> **WORK TASK**: Answer with one number only, the count of lines in the material below that hold "from".

BEGIN

/-- Settles O10: neither a fetch, nor the no-op, nor an instruction is a refusal. -/
theorem stepIsNeverRefused : Obligations.StepIsNeverRefused := by
  intro s r h
  obtain ⟨addr, hf⟩ | ⟨w, hf, hd⟩ | ⟨w, i, hf, hd⟩ := fetch_cases s
  · exact nomatch (step_of_fetch_error hf).symm.trans h
  · exact nomatch (step_unrecognized hf hd).symm.trans h
  · exact exec_ne_refused r ((step_decoded hf hd).symm.trans h)

/-- Settles O53: the jump writes into PC the value it has. -/
theorem endedRunStaysPut : Obligations.EndedRunStaysPut := by
  rintro s haltPc ⟨hpc, hf⟩
  have hexec : exec (.op1NNN haltPc) s = .next s := (exec_op1NNN s haltPc).trans (by rw [← hpc]; rfl)
  have hd := decode_encode (.op1NNN haltPc)
  refine ⟨(step_decoded hf hd).trans hexec, ?_⟩
  rw [stepReport_decoded hf hd]
  simp [execReport, hexec, blocks]

end Sys2Proof.Machine
end

section
/-! PROOFS. Whole-machine rules: what every instruction writes (10_state.md sections 1 and 12), where PC goes
(30_encoding.md section 3), what no instruction reads (10_state.md section 9), and which accesses fault
(60_exceptions.md section 1). -/

namespace Sys2Proof.Machine

section
variable {s t : State} {i : Instr}

/-! ## The instructions that complete in some states only -/

/-- 2NNN completes only with room on the stack. -/
theorem exec_op2NNN_eq_next {nnn : Imm12} (h : exec (.op2NNN nnn) s = .next t) :
    ∃ hsp : s.sp.val < 16, t = (s.push s.pc hsp).setPc (addressOf nnn) := by
  by_cases hsp : s.sp.val < 16
  · exact ⟨hsp, Host.Outcome.next.inj (h.symm.trans (exec_op2NNN_next s nnn hsp))⟩
  · have hfull := exec_op2NNN_eq_fault (nnn := nnn).2 ⟨show s.sp.val = 16 by omega, rfl⟩
    exact nomatch h.symm.trans hfull

/-- 00EE completes only with an entry on the stack. -/
theorem exec_op00EE_eq_next (h : exec .op00EE s = .next t) :
    ∃ hsp : 0 < s.sp.val, t = s.drop.setPc (s.top hsp + 2) := by
  by_cases hsp : 0 < s.sp.val
  · exact ⟨hsp, Host.Outcome.next.inj (h.symm.trans (exec_op00EE_next s hsp))⟩
  · have hempty := exec_op00EE_eq_fault.2 ⟨show s.sp.val = 0 by omega, rfl⟩
    exact nomatch h.symm.trans hempty

/-- FX0A blocks, or loads the first key. -/
theorem exec_opFX0A_eq_next {x : Reg} (h : exec (.opFX0A x) s = .next t) :
    (s.firstKey = none ∧ t = s) ∨ ∃ k, s.firstKey = some k ∧ t = (s.writeV x (k.setWidth 8)).advance := by
  cases hk : s.firstKey with
  | none => exact .inl ⟨rfl, Host.Outcome.next.inj (h.symm.trans (exec_opFX0A_blocked s x hk))⟩
  | some k => exact .inr ⟨k, rfl, Host.Outcome.next.inj (h.symm.trans (exec_opFX0A_key s x hk))⟩

/-! ## What an instruction writes (rule R26) -/

/-- A change of PC alone is in every row. -/
theorem Frame.mayWrite_setPc (i : Instr) (pc : Word) : Frame s (s.setPc pc) (mayWrite i s) :=
  (Frame.setPc s pc).mono fun _ hp => hp ▸ trivial

/-- A write of V[X] is in the row of an instruction that names it as destination. -/
theorem Frame.mayWrite_result {x : Reg} (b : Byte) (hd : destination i x) :
    Frame s (s.writeV x b).advance (mayWrite i s) := by
  refine (Frame.writeV_advance s x b).mono ?_
  rintro p (rfl | rfl)
  · exact .inl hd
  · trivial

/-- A flag and a result are in the row of an instruction of the flag list that names V[X] as destination. -/
theorem Frame.mayWrite_flagResult {x : Reg} (flag : Bool) (b : Byte) (hd : destination i x) (hf : writesFlag i = true) :
    Frame s ((s.writeFlag flag).writeV x b).advance (mayWrite i s) := by
  refine (Frame.writeFlag_writeV_advance s x b flag).mono ?_
  rintro p (rfl | rfl | rfl)
  · exact .inl hd
  · exact .inr ⟨hf, rfl⟩
  · trivial

/-- Everything an instruction writes is in its row of the table. -/
theorem exec_frame (h : exec i s = .next t) : Frame s t (mayWrite i s) := by
  cases i with
  | op1NNN | opBNNN | op3XNN | op4XNN | op5XY0 | op9XY0 | opEX9E | opEXA1 =>
    cases h
    exact .mayWrite_setPc _ _
  | op6XNN | op7XNN | op8XY0 | op8XY1 | op8XY2 | op8XY3 | opFX07 =>
    cases h
    exact .mayWrite_result _ rfl
  | op8XY4 | op8XY5 | op8XY6 | op8XY7 | op8XYE =>
    cases h
    exact .mayWrite_flagResult _ _ rfl rfl
  | op00E0 =>
    cases h
    refine (Frame.setFb_setDf_advance s _ _).mono ?_
    rintro p (rfl | rfl | ⟨px, py, rfl⟩)
    · exact .inl rfl
    · trivial
    · exact .inl rfl
  | op00EE =>
    obtain ⟨_, rfl⟩ := exec_op00EE_eq_next h
    refine (Frame.drop_setPc s _).mono ?_
    rintro p (rfl | rfl)
    · trivial
    · exact .inl rfl
  | op2NNN nnn =>
    obtain ⟨hsp, rfl⟩ := exec_op2NNN_eq_next h
    refine (Frame.push_setPc s _ _ hsp).mono ?_
    rintro p (rfl | rfl | ⟨k, hk, rfl⟩)
    · trivial
    · exact .inr ⟨nnn, rfl⟩
    · exact ⟨⟨nnn, rfl⟩, hk⟩
  | opANNN nnn =>
    cases h
    refine (Frame.setI_advance s _).mono ?_
    rintro p (rfl | rfl)
    · exact .inl ⟨nnn, rfl⟩
    · trivial
  | opFX29 x =>
    cases h
    refine (Frame.setI_advance s _).mono ?_
    rintro p (rfl | rfl)
    · exact .inr ⟨x, .inr (.inl rfl)⟩
    · trivial
  | opFX1E x =>
    cases h
    refine ((Frame.setI s _).trans (Frame.writeV_advance _ VF _)).mono ?_
    rintro p (rfl | rfl | rfl)
    · exact .inr ⟨x, .inl rfl⟩
    · exact .inr ⟨rfl, rfl⟩
    · trivial
  | opCXNN x nn =>
    cases h
    refine ((Frame.drawn s).trans (Frame.writeV_advance _ x _)).mono ?_
    rintro p (rfl | rfl | rfl)
    · exact ⟨x, nn, rfl⟩
    · exact .inl rfl
    · trivial
  | opDXYN x y n =>
    obtain ⟨-, ht⟩ := checkRange_next h
    cases ht
    refine (Frame.drawnSprite s x y n).mono ?_
    rintro p (rfl | rfl | rfl | ⟨px, py, rfl⟩)
    · exact .inr ⟨rfl, rfl⟩
    · exact .inr ⟨x, y, n, rfl⟩
    · trivial
    · exact .inr ⟨x, y, n, rfl⟩
  | opFX0A x =>
    obtain ⟨-, rfl⟩ | ⟨k, -, rfl⟩ := exec_opFX0A_eq_next h
    · exact .mayWrite_setPc _ t.pc
    · exact .mayWrite_result _ rfl
  | opFX15 x =>
    cases h
    refine ((Frame.setDt s _).trans (Frame.setPc _ _)).mono ?_
    rintro p (rfl | rfl)
    · exact ⟨x, rfl⟩
    · trivial
  | opFX18 x =>
    cases h
    refine ((Frame.setSt s _).trans (Frame.setPc _ _)).mono ?_
    rintro p (rfl | rfl)
    · exact ⟨x, rfl⟩
    · trivial
  | opFX33 x =>
    obtain ⟨-, ht⟩ := checkRange_next h
    cases ht
    refine ((Frame.setMem_writeBytes s _ _).trans (Frame.setPc _ _)).mono ?_
    rintro p (⟨k, hk, rfl⟩ | rfl)
    · exact ⟨Nat.le_add_right _ _, Nat.add_lt_add_left hk _⟩
    · trivial
  | opFX55 x =>
    obtain ⟨-, rfl⟩ := exec_opFX55_eq_next h
    refine ((Frame.setMem_writeBytes s _ _).trans (Frame.setI_advance _ _)).mono ?_
    rintro p (⟨k, hk, rfl⟩ | rfl | rfl)
    · rw [State.length_block] at hk
      exact ⟨Nat.le_add_right _ _, Nat.add_lt_add_left hk _⟩
    · exact .inr ⟨x, .inr (.inr (.inl rfl))⟩
    · trivial
  | opFX65 x =>
    obtain ⟨-, ht⟩ := checkRange_next h
    cases ht
    refine ((Frame.writeBlock s _ (blockLength_le x)).trans (Frame.setI_advance _ _)).mono ?_
    rintro p (⟨r, hr, rfl⟩ | rfl | rfl)
    · exact .inl (Nat.le_of_lt_succ hr)
    · exact .inr ⟨x, .inr (.inr (.inr rfl))⟩
    · trivial

/-! ## The flag register (rule R11) -/

theorem flagByte_eq (b : Bool) : flagByte b = 0 ∨ flagByte b = 1 := by
  cases b
  · exact .inl rfl
  · exact .inr rfl

/-- An instruction of the flag list leaves 0 or 1 in VF unless its result lands there. -/
theorem exec_flag (h : exec i s = .next t) (hf : writesFlag i = true) (hd : ¬ destination i VF) :
    t.readV VF = 0 ∨ t.readV VF = 1 := by
  cases i with
  | op8XY4 x | op8XY5 x | op8XY6 x | op8XY7 x | op8XYE x =>
    obtain ⟨u, hu, -, hflag, -, -⟩ := writeFlagResult_spec s x _ _
    cases hu.symm.trans h
    exact hflag (Ne.symm hd) ▸ flagByte_eq _
  | opFX1E x =>
    cases h
    exact (State.readV_writeFlag_VF _ _).symm ▸ flagByte_eq _
  | opDXYN x y n =>
    obtain ⟨-, ht⟩ := checkRange_next h
    cases ht
    exact (drawnSprite_readV_VF s x y n).symm ▸ flagByte_eq _
  | _ => exact nomatch hf

/-! ## Where PC goes (rules R67, R81 to R83) -/

/-- An instruction that is no jump, call, return, skip or key wait moves PC on by 2. -/
theorem exec_pc_of_not_redirects (h : exec i s = .next t) (hr : redirects i = false) : t.pc = s.pc + 2 := by
  cases i with
  | op00EE | op1NNN | op2NNN | opBNNN | op3XNN | op4XNN | op5XY0 | op9XY0 | opEX9E | opEXA1 | opFX0A => exact nomatch hr
  | opDXYN | opFX33 | opFX55 =>
    obtain ⟨-, ht⟩ := checkRange_next h
    cases ht
    rfl
  | opFX65 =>
    obtain ⟨-, ht⟩ := checkRange_next h
    cases ht
    simp
  | _ =>
    cases h
    rfl

theorem State.pc_skipIf_cases (s : State) (taken : Bool) :
    (s.skipIf taken).pc = s.pc + 2 ∨ (s.skipIf taken).pc = s.pc + 4 := by
  cases taken
  · exact .inl rfl
  · exact .inr rfl

theorem exec_opFX0A_pc {x : Reg} (h : exec (.opFX0A x) s = .next t) :
    t.pc = if ∀ k, s.keyDown k = false then s.pc else s.pc + 2 := by
  obtain ⟨hk, rfl⟩ | ⟨k, hk, rfl⟩ := exec_opFX0A_eq_next h
  · rw [if_pos (State.firstKey_eq_none.1 hk)]
  · rw [if_neg fun hall => nomatch hk.symm.trans (State.firstKey_eq_none.2 hall)]
    rfl

/-! ## Which accesses fault (rule R171) -/

/-- An instruction that accesses memory is a check of its range before anything else. -/
theorem exec_eq_checkRange (s : State) (h : 1 ≤ accessedBytes i) :
    ∃ k, exec i s = checkRange i s (accessedBytes i) k := by
  cases i with
  | opDXYN | opFX33 | opFX55 | opFX65 => exact ⟨_, rfl⟩
  | _ => exact absurd h (Nat.not_succ_le_zero 0)

end

/-! ## What no instruction reads (rule R23) -/

/-- The parts of the state that the host observes and no program reads. -/
def hostOnly (p : Part) : Prop := p = .df ∨ p = .beep ∨ p = .st

/-- A state with these parts replaced. -/
def State.withHost (s : State) (df beep : Bool) (st : Byte) : State := ((s.setDf df).setBeep beep).setSt st
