/-- The blocks that each command may change. -/
def touches : Instr → List Block
  | .headerLine _ _ | .pictureLine _ _ _ | .frameEnd => .pins :: .tku :: settleBlocks
  | .frameAbort => .tku :: settleBlocks
  | .inputFault | .prepareComplete | .sessionStop => settleBlocks
  | .trackStart | .selectionComplete | .calibrationDecision | .calibrationTimeout | .noSweep
  | .stalled | .keyLimit => .tku :: settleBlocks
  | .searchComplete | .patchLost | .trackLocked | .trackLost | .closureAccepted | .takeKey =>
    .tku :: .smu :: .cvm :: settleBlocks
  | .paceChange => .tku :: .cvm :: settleBlocks
  | .tailKeyDecision | .closureJobBegin => .smu :: settleBlocks
  | .finalKeyMark | .finalCommitEnter => .blu :: settleBlocks
  | .seamJobDone | .commitEnter => .smu :: .blu :: settleBlocks
  | .stripOpenRequest => .blu :: .cvm :: .opu :: settleBlocks
  | .commitComplete => .blu :: .cvm :: settleBlocks
  | .memoryAccessComplete _ => [.igu, .tku, .smu, .blu, .cvm, .opu, .grant, .mem, .ecc, .lku]
  | .transferStart => .pins :: .cvm :: .opu :: settleBlocks
  | .sopLineStart => .pins :: .opu :: settleBlocks
  | .sopRdyChange _ => [.pins]
  | .transferComplete => .pins :: .blu :: .cvm :: .opu :: settleBlocks
  | .cutTrailerDone => [.pins, .opu]
  | .linkTransactionStart | .linkTransactionEnd _ => [.pins, .lku]
  | .messageSent | .requestReceived _ | .linkFrameDiscard _ | .requestDispatch | .unknownType
  | .identGet | .statusGet | .faultClear | .sessionSummaryGet | .keyGet | .stripGet
  | .profileRead => [.lku]
  | .sessionArm | .columnMapBuilt => [.igu, .swc, .lku]
  | .sessionTune => [.swc, .lku]
  | .sessionStart => [.igu, .tku, .swc, .blu, .cvm, .lku]
  | .gyroPut => [.tku, .lku]
  | .outputResumeRetry => .cvm :: .opu :: settleBlocks
  | .outputResumeSkip => .blu :: .cvm :: .opu :: settleBlocks
  | .sessionRelease => [.igu, .tku, .swc, .blu, .cvm, .lku]
  | .sessionAbort | .engineReset => [.pins, .igu, .tku, .swc, .smu, .blu, .cvm, .opu, .grant, .lku]
  | .profileStage | .profileBurn | .profileProtect | .profileLock | .profileReload
  | .burnComplete _ => [.psc, .lku]
  | .pinReset =>
    [.pins, .igu, .tku, .swc, .smu, .blu, .cvm, .opu, .grant, .mem, .ecc, .lku, .psc, .free]

/-- The commands that clear the key table (04 R60). -/
def clearsKeys : Instr → Bool
  | .columnMapBuilt | .sessionAbort | .sessionRelease | .engineReset | .pinReset => true
  | _ => false

/-! ### Requests -/

/-- 11 R173: the head request is dispatched: its type, tag and body, and the requests behind it. -/
def State.Executes (s : State) (type tag : Byte) (body : List Byte) (rest : List Request) : Prop :=
  s.lku.executing = true ∧ s.lku.requests = { type := type, tag := tag, body := body } :: rest

/-- 11 R173: the link unit once the head request is answered: the request has left its queue and its reply has joined the reply queue. -/
def Lku.answered (l : Lku) (rest : List Request) (type tag : Byte) (body : ReplyBody) : Lku :=
  { l with
    requests := rest
    executing := false
    replies := l.replies ++ [{ type := type, tag := tag, body := body }] }

/-- Nothing changes but the answer: the reply of a refusal or of a query. -/
def State.answeredOnly (s : State) (rest : List Request) (type tag : Byte) (body : ReplyBody) : State :=
  { s with lku := s.lku.answered rest type tag body }

/-- 11 R176: in a step from `s` to `t` a notice takes the next sequence number and is queued; with 16 notices queued it is dropped and NOTICE_LOST is set. -/
def State.Noticed (s t : State) (b : NoticeBody) : Prop :=
  (s.lku.notices.length < 16 → ∃ n ∈ t.lku.notices, n.seq = s.lku.seq ∧ n.body = b)
    ∧ (16 ≤ s.lku.notices.length → t.lku.flags.noticeLost = true)

/-- 11 R176: in a step from `s` to `t` that queues two notices, the second takes the number after the next and is queued; without a second place it is dropped and NOTICE_LOST is set. -/
def State.NoticedNext (s t : State) (b : NoticeBody) : Prop :=
  (s.lku.notices.length < 15 → ∃ n ∈ t.lku.notices, n.seq = s.lku.seq + 1#8 ∧ n.body = b)
    ∧ (15 ≤ s.lku.notices.length → t.lku.flags.noticeLost = true)
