-- ==== Sys2Proof/Certificates/Slice0/Obligations.lean ====
section
/-! DEFINITION. The statements for the provers. Each docstring names the rule of spec/ that the statement formalises, or says that it is about the model. -/

open Sys2Proof Sys2Proof.Machine

/-! ### The machine -/

/-- The model's own (notes/assumptions/1.md, notes/assumptions/22.md): a step takes the command at the front of the queue; with an empty queue one beat's time passes on the strip output port, in which the part otherwise idles: nothing changes while SOP_RDY is low, and nothing while OPU presents no line and has none to begin. -/
def Obligations.StepRunsFront : Prop :=
  (∀ (c : Instr) (rest : List Instr) (s : State), s.pending = c :: rest →
      step s = exec c { s with pending := rest })
    ∧ (∀ s : State, s.pending = [] → step s = .next s.tick)
    ∧ (∀ s : State, s.pending = [] → s.pins.sopRdy = false → step s = .next s)
    ∧ ∀ s : State, s.pending = [] → s.pins.sopLv = false → s.opu.state = .idle ∨ s.opu.state = .halted →
      step s = .next s

/-- The model's own: every command but MEMORY_ACCESS_COMPLETE answers a next state, that one answers a next state or the fault of 10 R161, and no command changes the queue. -/
def Obligations.ExecTotalKeepsQueue : Prop :=
  (∀ (c : Instr) (s : State), (∃ t, exec c s = .next t)
      ∨ ((∃ o, c = .memoryAccessComplete o) ∧ exec c s = .fault .noSuchAddress))
    ∧ ∀ (c : Instr) (s t : State), exec c s = .next t → t.pending = s.pending

/-- The frame of every command, block by block: what a command does not touch (Safety.lean's table of the blocks each may change) is the same afterwards. Buffer memory among it: it changes only when an access completes, or when pin reset cuts a write off (10 R162, R169). -/
def Obligations.BlocksUntouched : Prop :=
  (∀ (c : Instr) (s t : State), exec c s = .next t → SameOutside (touches c) s t)
    ∧ ∀ (c : Instr) (s t : State), (∀ o, c ≠ .memoryAccessComplete o) → c ≠ .pinReset →
      exec c s = .next t → ∀ a, readByte t.mem a = readByte s.mem a

/-- The canonical form of buffer memory and of its error marks is kept by every step. The form is the model's own (notes/assumptions/7.md). -/
def Obligations.MemoryCanonicalKept : Prop :=
  ∀ s t : State, s.MemoryCanonical → step s = .next t → t.MemoryCanonical

/-- 11 R173, R174, R176: the queues of the link keep within 8 requests, 9 reply places and 16 notices, at every step. -/
def Obligations.LinkBoundedKept : Prop :=
  ∀ s t : State, s.LinkBounded → step s = .next t → t.LinkBounded

/-- 03 R48, R49: the gyro sums and the snapshots taken from them stay within -2,000,000..+2,000,000, at every step. -/
def Obligations.GyroRangeKept : Prop :=
  ∀ s t : State, s.GyroInRange → step s = .next t → t.GyroInRange

/-- 01 R8, R9, 04 R73, 06 R106, 07 R122, 08 R137, 09 R153: the counts that hold stay within their ranges, and the seam job queue and the commit queue within 2 places, at every step. -/
def Obligations.CountsHoldKept : Prop :=
  ∀ s t : State, s.CountsHold → step s = .next t → t.CountsHold

/-- 09 R153, R154, R160: SOP_FV and SOP_LV follow the state of OPU, at every step. -/
def Obligations.PortLevelsKept : Prop :=
  ∀ s t : State, s.PortLevels → step s = .next t → t.PortLevels

/-- 01 R10, R13: outside the storing states no slot is FILLING, FILLED-WAIT or QUEUED, at every step; and at every step at most one slot is FILLING, at most one PREPARING, at most one TRACKING, at most one LAST, and at most three are KEY, with what these limits rest on (Safety.lean). That a slot which becomes KEY when its frame's selections complete counts as one is deduced (notes/assumptions/9.md). -/
def Obligations.RingFollowsSessionKept : Prop :=
  (∀ s t : State, s.RingFollowsSession → step s = .next t → t.RingFollowsSession)
    ∧ (∀ s t : State, s.RingLimits → step s = .next t → t.RingLimits)
    ∧ ∀ s : State, s.RingLimits → (s.slotsIn .filling).length ≤ 1 ∧ (s.slotsIn .preparing).length ≤ 1
      ∧ (s.slotsIn .tracking).length ≤ 1 ∧ (s.slotsIn .last).length ≤ 1 ∧ (s.slotsIn .key).length ≤ 3

/-- 12 R187: no burn that runs has a target whose shadow protection bit is set, nor slot 0 while the shadow factory lock is set, at every step. -/
def Obligations.BurnAllowedKept : Prop :=
  ∀ s t : State, s.BurnAllowed → step s = .next t → t.BurnAllowed

/-- The state after reset meets every invariant of the statements above. -/
def Obligations.ResetMeetsInvariants : Prop :=
  State.reset.MemoryCanonical ∧ State.reset.LinkBounded ∧ State.reset.GyroInRange ∧ State.reset.CountsHold
    ∧ State.reset.PortLevels ∧ State.reset.RingFollowsSession ∧ State.reset.BurnAllowed
    ∧ State.reset.RingLimits ∧ State.reset.FinishingHasWork

/-- 05 R81: the session id changes only at COLUMN_MAP_BUILT, where an accepted ARM counts it on (65,535 is followed by 1), and at pin reset, which makes it 0. -/
def Obligations.SessionIdChanges : Prop :=
  (∀ (c : Instr) (s t : State), c ≠ .columnMapBuilt → c ≠ .pinReset → exec c s = .next t →
      t.swc.id = s.swc.id)
    ∧ (∀ s t : State, exec .columnMapBuilt s = .next t →
        t.swc.id = s.swc.id ∨ t.swc.id = (if s.swc.id = 65535 then 1 else s.swc.id + 1))
    ∧ ∀ s t : State, exec .pinReset s = .next t → t.swc.id = 0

END

> **WRITTEN ANSWER**: 3